An employee should not be punished unjustly for an act or omission which was not their responsibility, and it is the responsibility of the employer to have in place procedures that ensure, as best as is possible, that this does not happen.
Disciplinary rules and procedures are necessary for promoting orderly employment relations as well as fairness and consistency in the treatment of individuals. They also enable organisations to influence the conduct of workers and deal with problems of poor performance, thereby assisting those organisations to operate effectively. Rules set standards of conduct and performance at work; procedures ensure the standards are adhered to and also provide a fair method of dealing with alleged failures to observe them. It is important that employees know what standards of conduct and performance are expected of them.
Rules
It is the responsibility of management to ensure that there are adequate disciplinary rules and procedures and that the workforce be made aware of them and that they are fair and reasonable. It will be difficult to have workers (and a tribunal) accept unreasonable or unknown rules.
A set of disciplinary rules is specific to the type of industry or business, size and work conditions; so will vary between businesses and employers but the underlying aim is the same:
- to specify clearly and concisely those rules that are necessary for the efficient and safe performance of work and for the maintenance of satisfactory relations within the workforce and between the employees and management
- to specify the likely consequences of breaking the rules or failing to meet performance standards. In particular, a clear indication should be given of the type of conduct, often referred to as gross misconduct, that may warrant summary dismissal.

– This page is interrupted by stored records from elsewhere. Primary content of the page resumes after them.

-- ==== Sys2Proof/Syntax.lean ====
section
/-! DEFINITION. Syntax.lean: the commands and events that reach the module. The module is a block: it fetches no
instruction; what it takes are the rows of spec/opcode_table.json. Operands are what the sender or the physical world
supplies: which lane and requester wrote (R9, R19, R281), the words written, levels and frames at the pins. Indices are
`Fin` of the range the spec gives the object, so that no command names an object that does not exist. -/
namespace Sys2Proof

/-- The two compute lanes (R13). -/
inductive LaneId where
  | a | b
deriving DecidableEq, Repr, Inhabited

/-- Who makes a register access (R19, R84, R281): an engine of the lane, the HC session, the service UART, a debugger
(R262), a DMA channel, an HC bulk transfer (requester 18), or another unit of the lane that reaches register space through the
window table, by its bit there (R281). -/
inductive Requester where
  | engine (e : Fin 16)
  | hc
  | uart
  | debugger
  | dma (ch : Fin 16)
  | hcBulk
  | unit (q : Fin 32)
deriving DecidableEq, Repr, Inhabited

/-- The origin of an access: the requester and the lane it arrives in. An HC access acts in both lanes (R481); its
`lane` is not used. -/
structure Src where
  lane : LaneId
  req : Requester
deriving DecidableEq, Repr, Inhabited

/-- Width of a register access (R486). -/
inductive Width where
  | w8 | w16 | w32 | w64
deriving DecidableEq, Repr, Inhabited

/-- Physical facts of one power-up sequence (R58, R59, R467): which lanes report ready within 1,000 ms, the level of
PROV_EN at the release of the reset, and whether the lanes' digests of the image agree at step 9. -/
structure BootFacts where
  readyA : Bool
  readyB : Bool
  provEn : Bool
  digestsAgree : Bool
deriving DecidableEq, Repr, Inhabited

/-- A host-channel datagram as received (R475): the sender's address, the header fields and the body as sent (with the
tag for an encrypted type). -/
structure HcDatagram where
  ip : Bytes
  port : Half
  magic : Half := 0x4348
  version : Byte := 1
  typ : Byte
  session : Half
  seq : Word
  xinfo : Word := 0
  body : Bytes
  tag : Bytes
deriving DecidableEq, Repr, Inhabited

/-- A CAN frame as received (R350, R356): identifier word of R355, format bits, a recessive res bit, DLC and data bytes. -/
structure CanFrame where
  ide : Bool
  ident : BitVec 29
  fdf : Bool
  brs : Bool
  esi : Bool
  res : Bool
  rtr : Bool
  dlc : Fin 16
  data : Bytes
deriving DecidableEq, Repr, Inhabited

/-- Where an engine's store of a cycle goes (R29): its own TCM or the lane's shared regions. -/
structure MemWrite where
  engine : Fin 16
  addr : Word
  data : Bytes
deriving DecidableEq, Repr, Inhabited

Essential features of disciplinary procedures
A good disciplinary procedure should :
- Be in writing
- State who they apply to (where rules differ for different groups)
- Be non-discriminatory
- Provide for matters to be dealt with quickly
- Allow for information to be kept confidential
- Indicate the disciplinary actions that may be taken
- Provide for individuals to be informed of the complaints against them
- State what levels of management have the authority to take the various forms of disciplinary action
- Require employees to be informed of the complaint and supporting evidence, before any meeting
- Provide employees with an opportunity to state their case
- Explain the statutory right of accompaniment to hearings
- Provide that no employee is dismissed for a first breach of discipline, except in cases of gross misconduct
- Ensure a full investigation of the case is carried out
- Ensure that employees are given an explanation for any sanction
- Give a right of appeal
The procedure should not only be viewed as a means of imposing sanctions but as a way of encouraging improvement.
The procedure in operation
The way in which the procedure is operated is practically identical for both disciplinary and grievance matters. As soon as is possible after a possible disciplinary matter arises all the facts and recollections should be gathered (the investigation phase) and a decision as to whether to start the disciplinary procedure should be made or the whole matter be dropped or some other action should be taken. In cases where a period of suspension with pay is considered necessary, this period should be as brief as possible, should be kept under review and it should be made clear that this suspension is not considered a disciplinary action.
Once the disciplinary procedure has started the first thing to do is to decide how serious the matter is and if suspension whilst the matter is investigated is appropriate. After full investigation, the findings of which should be made available to the employee concerned, the employee is invited to attend a disciplinary hearing. They must also be advise that they can attend the hearing with a trades union official or work colleague if they so wish.
The hearing gives the employee an opportunity to state their case and to answer the allegations that have been made. If an employee already has warnings and they are for unrelated misconducts the correct procedure would be to start new proceedings and ignore the previous misconduct. After all representations have been made and all considerations taken into account a decision is made as to the action to be taken; either no action at all, start or continue formal disciplinary action or, as long as the offence warrants it, summary dismissal.
There are three stages of disciplinary action and each stage has a right of appeal. In the written confirmation of each stage the employee should be advised why the warning has been issued, that it constitutes a step of the disciplinary procedure, their right of appeal, the improvement that has to be made, the timescale that it has to be achieved within and the consequences of any similar offences.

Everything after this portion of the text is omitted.